Pheochromocytomas can occur sporadically or with syndromic associations. The vast majority—approximately 90%—are believed to be sporadic. Familial syndromes associated with pheochromocytomas include multiple endocrine neoplasia (MEN) types 2A and 2B, von Recklinghausen's neurofibromatosis (NF1), and von Hippel-Lindau disease (VHL). Pheochromocytomas in patients with familial syndromes are unlikely to be malignant.[4,5] Pheochromocytomas may also accompany nonfamilial syndromes such as Sturge-Weber syndrome, tuberous sclerosis, and Carney's triad.

The genetic basis of the MEN2 syndromes has been identified as a germline mutation in the RET proto-oncogene. Germline mutations in the tumor-suppressor genes NF1 and VHL are responsible for their respectively named syndromes. In some cases of familial pheochromocytoma, somatic mutations in the succinate dehydrogenase subunit B (SDHB), C (SDHC), and D (SDHD) have been identified.[6] These advances make possible the genetic screening of individuals at risk of inheriting a pheochromocytoma related syndrome.

The incidence of pheochromocytoma is believed to be approximately 2 cases per 1 million persons per year in the United States. In hypertensive patients the prevalence is higher: 0.1% to 1%.[7] In autopsy series, a prevalence between 0.3% and 0.95% has been found.[8] In biochemical screening series, the prevalence has been reported to be as high as 1.9%.[9]

Clinical Presentation

The hallmark of pheochromocytoma is hypertension, which may occur in paroxysms against a backdrop of normal blood pressure, or the patient my have baseline hypertension with or without paroxysms of more extreme hypertension. Patients may even be identified with only occult disease (incidentaloma), or they may present with florid hypertensive crisis and multisystem organ failure. The classic triad of symptoms is relatively nonspecific and consists of headache, palpitations, and diaphoresis. Symptoms are often paroxysmal and usually last no longer than 15 minutes. Episodes have been found to increase in severity and frequency as the disease progresses.[10] When the classic triad of symptoms is found in a patient with paroxysms of hypertension, the diagnosis of pheochromocytoma is likely, and work-up must be initiated.

Biochemical Work-up

Biochemical testing should be performed on all patients who display the classic paroxysmal triad. Incidentally found adrenal tumors (incidentalomas) also require a work-up for pheochromocytoma and other functioning adrenal neoplasms. Screening tests should be considered for patients with a history of hypertension that is extraordinarily labile or unresponsive to antihypertensive therapy, new-onset hypertension during pregnancy or childhood, or a family history of pheochromocytoma or syndromes associated with pheochromocytoma (as discussed earlier). Biochemical testing should always precede localization studies.
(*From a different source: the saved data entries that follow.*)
/-- An idle core: the job state of R97, with no job. -/
def Job.reset (core : Nat) : Job where
  core := core
  uid := 0
  phase := .idle
  launch := 0
  depth := 0
  lid := 0
  owner := 0
  sliceLo := 0
  sliceHi := 0
  clusterNo := none
  dieNo := none
  pkgNo := none
  grantNo := none
  gangNo := none
  gangPos := 0
  gangSize := 0
  coscope := 0
  strict := false
  multi := false
  pipeline := false
  vdom := 0
  scrlog := 0
  codeva := 0
  segs := Vector.replicate 4 (0, 0)
  a := Stream.reset
  m := Stream.reset
  v := Stream.reset
  e := Stream.reset
  vregs := Vector.replicate 32 0
  pregs := (Vector.replicate 8 0).set 0 (BitVec.allOnes 512)
  vspill := Vector.replicate 32 0
  acc := Vector.replicate 3 ⟨Vector.replicate 128 0, accStatusReset⟩
  accv := 0
  heldA := none
  cc := Vector.replicate 16 0
  consumed := Vector.replicate 16 0
  launchPosts := []
  tokens := Vector.replicate 8 0
  queues := Vector.replicate 8 ⟨none, []⟩
  flow := Flow.reset
  seed := 0
  et := .fp32
  rsize := 0
  rlive := 0
  rbase := 0
  slotLive := 0
  deadrd := 0
  qdirty := false
  qset := 0xFF
  culture := Vector.replicate 64 0
  dirtab := (0, 0)
  pvrPend := false
  pvrNext := 0
  pvrCur := 0
  trapinfo := 0
  errcnt := 0
  errtrap := 0
  pressstall := 0
  ttbase := 0
  ceQ := []
  mxQ := []
  vqQ := []
  preempt := false
  epoch := 0
  touched := false
  acq := []
  threadAcq := []
  threadPosts := []
  fabricCcs := 0
  bars := Vector.replicate 4 0

/-- A die after die reset (R336, R338, R364). -/
def Die.reset : Die where
  fqSz := 0
  fqLoc := 0
  fqHead := 0
  fqOvf := false
  fqTail := 0
  faults := 0
  waiting := []
  earliest := 0
  latest := 0
  base := (0, 0, 0)
  floorPkg := 0
  floorGrant := []
  out := false
  stopped := false
  batches := []
  held := []

/-- A port before link training (R390). -/
def Port.reset : Port := ⟨false, 0, 0, 0, false, false, false, [], []⟩

/-- The package right after reset: no launch, every register at the value of INVENTORY.md, memory with nothing listed. -/
def State.reset : State where
  job := Job.reset 0
  others := []
  cur := .A
  agenda := []
  bad := []
  turns := 0
  fresh := 0
  nextUid := 1
  nextCmd := 1
  nextLaunch := 1
  mem := []
  tlb := []
  dies := Vector.replicate 4 Die.reset
  epsmax := 2000
  vwater := 0
  safemax := 1024
  age := Vector.replicate 7 0
  launches := []
  owners := []
  parked := []
  relsets := []
  vdoms := []
  tileVers := []
  reclaimed := []
  recs := []
  bars := []
  aonHolds := []
  entries := []
  host := ⟨0, 0, false, false, Vector.replicate 32 0, none, none, none, 0, 0, 0, 0⟩
  desc := Vector.replicate 4 0
  fabric := ⟨Vector.replicate 48 Port.reset, [], [], []⟩
  torus := (1, 1, 1)
  coords := (0, 0, 0)
  booted := false
  now := 0
  mhz := 1300
  quotes := 0
  saved := []

end Sys2Proof.Machine
end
Once pheochromocytoma is suspected, biochemical tests are used to establish the diagnosis. Fine-needle aspiration (FNA) biopsy has no role in this setting and should not be attempted for adrenal neoplasms unless pheochromocytoma has been ruled out. FNA cannot distinguish benign from malignant pheochromocytoma. This practice is very hazardous and should be strongly discouraged because it may precipitate a potentially fatal hypertensive crisis.[11] The proper sequence of tests should be history and physical exam followed by biochemical confirmatory testing, pharmacologic adrenergic blockade, and subsequent localization.

There is no consensus on the best test for screening and diagnosis. The combination of 24-hour urinary vanillylmandelic acid (VMA) test and metanephrines has historically been used in many institutions.[12] When either test is abnormal, the addition of confirmatory 24-hour fractionated urinary catecholamines should yield an accuracy of approximately 98%.[12,13] A large number of disease states and dietary or pharmacologic substances can interfere with these biochemical studies. More detailed texts on the subject should be consulted for a complete discussion of factors leading to a misleading biochemical test for pheochromocytoma.[14] Most patients with true pheochromocytoma have urinary catecholamine levels that are two to three times higher than the upper limit of the normal reference range. In the case of equivocal results, the clonidine(Drug information on clonidine) suppression test may help make the diagnosis.